Return every line of the records that includes the string "theorem".
(Material for the task Opens)
theorem execPmbusAlert_wf (a0) (a1) (s : State) (h : memoriesWf s = true) : outWf (execPmbusAlert a0 a1 s) := by
  unfold execPmbusAlert
  repeat' first
    | with_reducible assumption
    | with_reducible rfl
    | with_reducible refine alertRead_wf _ _ ?_
    | (simp only [memoriesWf_mk]; refine and_four ?_ ?_ ?_ ?_)
    | with_reducible refine memWriteBytes_wf ?_ _ _
    | with_reducible refine memClear_wf ?_ _ _
    | with_reducible exact wf_nil _
    | with_reducible refine lz_wf ?_
    | with_reducible refine sram_wf ?_
    | with_reducible refine nor_wf ?_
    | with_reducible refine staging_wf ?_
    | (with_reducible refine foldl_wf ?_ _ _ ?_; intro s x hs)
    | simp only [outWf_next, takeFree, Option.elim, apply_ite outWf, apply_ite memoriesWf, apply_ite Prod.snd, ite_self]
    | (split <;> try (rename_i hp; with_reducible rw [Prod.ext_iff] at hp; have h' := hp.2; dsimp only at h'; subst h'))

theorem execPmbusPoll_wf (a0) (s : State) (h : memoriesWf s = true) : outWf (execPmbusPoll a0 s) := by
  unfold execPmbusPoll
  repeat' first
    | with_reducible assumption
    | with_reducible rfl
    | with_reducible refine regRead_wf _ _ ?_
    | (simp only [memoriesWf_mk]; refine and_four ?_ ?_ ?_ ?_)
    | with_reducible refine memWriteBytes_wf ?_ _ _
    | with_reducible refine memClear_wf ?_ _ _
    | with_reducible exact wf_nil _
    | with_reducible refine lz_wf ?_
    | with_reducible refine sram_wf ?_
    | with_reducible refine nor_wf ?_
    | with_reducible refine staging_wf ?_
    | (with_reducible refine foldl_wf ?_ _ _ ?_; intro s x hs)
    | simp only [outWf_next, takeFree, Option.elim, apply_ite outWf, apply_ite memoriesWf, apply_ite Prod.snd, ite_self, fun b0 => wf_of_blank (pollSend_frame b0 0x80000000 rfl) rfl]
    | (split <;> try (rename_i hp; with_reducible rw [Prod.ext_iff] at hp; have h' := hp.2; dsimp only at h'; subst h'))

theorem execPowerHint_wf (a0) (a1) (a2) (s : State) (h : memoriesWf s = true) : outWf (execPowerHint a0 a1 a2 s) := by
  unfold execPowerHint
  repeat' first
    | with_reducible assumption
    | with_reducible rfl
    | with_reducible refine fetched_wf _ _ _ _ _ _ _ ?_
    | (simp only [memoriesWf_mk]; refine and_four ?_ ?_ ?_ ?_)
    | with_reducible refine memWriteBytes_wf ?_ _ _
    | with_reducible refine memClear_wf ?_ _ _
    | with_reducible exact wf_nil _
    | with_reducible refine lz_wf ?_
    | with_reducible refine sram_wf ?_
    | with_reducible refine nor_wf ?_
    | with_reducible refine staging_wf ?_
    | (with_reducible refine foldl_wf ?_ _ _ ?_; intro s x hs)
    | simp only [outWf_next, takeFree, Option.elim, apply_ite outWf, apply_ite memoriesWf, apply_ite Prod.snd, ite_self]
    | (split <;> try (rename_i hp; with_reducible rw [Prod.ext_iff] at hp; have h' := hp.2; dsimp only at h'; subst h'))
(Material for the task Closes)
Task output
theorem execPmbusAlert_wf (a0) (a1) (s : State) (h : memoriesWf s = true) : outWf (execPmbusAlert a0 a1 s) := by
theorem execPmbusPoll_wf (a0) (s : State) (h : memoriesWf s = true) : outWf (execPmbusPoll a0 s) := by
theorem execPowerHint_wf (a0) (a1) (a2) (s : State) (h : memoriesWf s = true) : outWf (execPowerHint a0 a1 a2 s) := by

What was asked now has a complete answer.